What browser and operating system are you using?


----------



## RonGinger (Jul 3, 2014)

I use firefox with adblocker on Win 7


----------



## hitnmiss49 (Jul 3, 2014)

I also use Firefox with Adblock Plus on Win 7 and I am not having any of the problems you mentioned. Don't know what the problem might be.

Lonnie


----------



## RonGinger (Jul 3, 2014)

I guess I should not have complained- now all my history is gone and every time I long in I am taken to #1 of every topic, even if I have previously read every page.


----------



## Admin (Jul 5, 2014)

What do you mean all your history is gone? You understand I have no control of browser history right?


----------



## Brian Rupnow (Jul 5, 2014)

I am running windows. It used to be that on this forum, once you had visited a thread and posted in it, then anytime you returned to this thread, it would take you automatically to the latest entry. Now it doesn't. It always takes you to the first page of the thread. Only a minor annoyance, I know, but still an annoyance.---Brian Rupnow


----------



## Cogsy (Jul 6, 2014)

I'm running Windows and IE and I have had the same issue from time to time. As of last night I'm having it again. I don't change settings or anything, it just randomly occurs.


----------



## RonGinger (Jul 6, 2014)

Brian and Cogsy are describing exactly what I originally reported here. Now I never get back to my last seen message, I always get to the #1 topic.


----------



## BaronJ (Jul 6, 2014)

RonGinger said:


> Brian and Cogsy are describing exactly what I originally reported here. Now I never get back to my last seen message, I always get to the #1 topic.

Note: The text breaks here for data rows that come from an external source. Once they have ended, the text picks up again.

/-! Objects, queues, queued commands. -/

/-- The arguments of a command on port 15. -/
def args (a b c d : W64) : OPort := ⟨a, b, c, d, false, false, 0, 0, 0, none⟩
def pst (o : Obj) (v : OPort) : State := st { dev0 p0 with obj := { o with ports := [(15, v)] } }

theorem test_port_ready : ∀ o v, o.held = false → v.busy = false → PortReady (pst o v) 15 := by
  intro o v ho hv; simp [PortReady, pst, st, Dev.portBusy, Dev.oport, Tbl.getD, Tbl.get?, ho, hv]

theorem test_witness_IgnoredObjectCommands :
    (pst obj0 ⟨0, 0, 0, 0, true, false, 0, 0, 0, none⟩).dev.portBusy 15 = true ∧ (pst obj0 (args 0 0 0 0)).dev.portBusy 15 = false := by decide +kernel

/-- A context in TEARDOWN that no command keeps. -/
def objT : Obj := { obj0 with ctxs := [(0, { cx0 with st := .teardown })] }

theorem test_witness_ContextCommands :
    ((dev0 p0).sztE 0 20).toNat = 16 ∧ (Dev.sztE { dev0 p0 with parts := [(0, { part0 with szt := part0.szt.set 20 1 })] } 0 20).toNat = 1 ∧ firstFree obj0.ctxs 64 0 = 1 ∧ ((pst obj0 (args 0 1 0 0)).dev.pickSub 0 0).isSome = true ∧ cx0.st ≠ .teardown
    ∧ (pst objT (args 0 0 0 0)).dev.obj.ctxs.get? 0 = some { cx0 with st := .teardown } ∧ (pst objT (args 0 0 0 0)).dev.cmdsOf 0 (fun _ => true) = []
    ∧ (pst obj0 (args 0 0 0 0)).dev.walingHolds 0 = false
    ∧ (st { dev0 p0 with obj := { objT with ports := [] }, rse := { Rse.reset with wgs := [(0, { Wg.reset with refs := [0] })] } }).dev.walingHolds 0 = true
    ∧ (1 : W64).getLsbD 0 = true ∧ cx0.compat = false ∧ (pst { obj0 with ctxs := [(0, { cx0 with compat := true })] } (args 0 0 0 0)).dev.obj.ctxs.get? 0
        = some { cx0 with compat := true } := by
  decide +kernel

/-- A queue of 64 entries: one with one entry reserved and none committed, a full one, a blocked one, one whose command 0 waits to run. -/
def qe : Queue := ⟨.active, 0, 6, 0, 0, 0, 1, 0xBC0000000, []⟩
def qf : Queue := { qe with reserved := 64 }
def qb : Queue := { qe with st := .blocked }
def qz : Queue := { qe with st := .stopped }
def objq (u : Queue) : Obj := { obj0 with queues := [(3, u)] }
/-- Memory in which entry 0 of that queue is a SYNC, and one in which it is nothing. -/
def sync0 (n : W8) : State :=
  st { dev0 p0 with obj := { objq qe with ports := [(15, args 3 0 1 0)] }, mem := { Dev.reset.mem with bytes := if n = 0 then [] else [(0xBC0000000, n)] } }
/-- The entry that stands there. -/
def entered (s : State) : Cmd := Cmd.fresh (BitVec.ofNat 1024 (leNat (s.dev.dramRead (qe.entryAddr 0) 128)))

I run Firefox and Chrome under Linux !  It's always been like that for me...


----------



## Cogsy (Jul 9, 2014)

This issue is still happening for me, except from the topics on the main forum page itself.

If I hover over the latest link in each section, it shows the link down the bottom as something like 
www.homemodelenginemachinist.com/showthread.php?goto=newpost&t=22658
However, if I hover over any other link, even the latest threads section on the main forum page, the link is like
www.homemodelenginemachinist.com/showthread.php?t=23256

It seems obvious the goto=newpost function controls where you are sent in the thread, be it the beginning, or to where your 'cookie' says you last looked at the thread, or at least towards the end where the new posts are. As users, we can't control the functions in the link so it must be a system error or change in format.


----------



## Admin (Jul 9, 2014)

That is going to help.   I've passed it to the tech.


----------



## RonGinger (Jul 28, 2014)

Hey,  it looks like this got fixed. good work, whoever did it. Its a small thing, but it makes the forum so much more pleasant to read.


----------



## Admin (Jul 29, 2014)

Not a problem. Sorry it took a bit. Been in the middle of a ton of stuff.


----------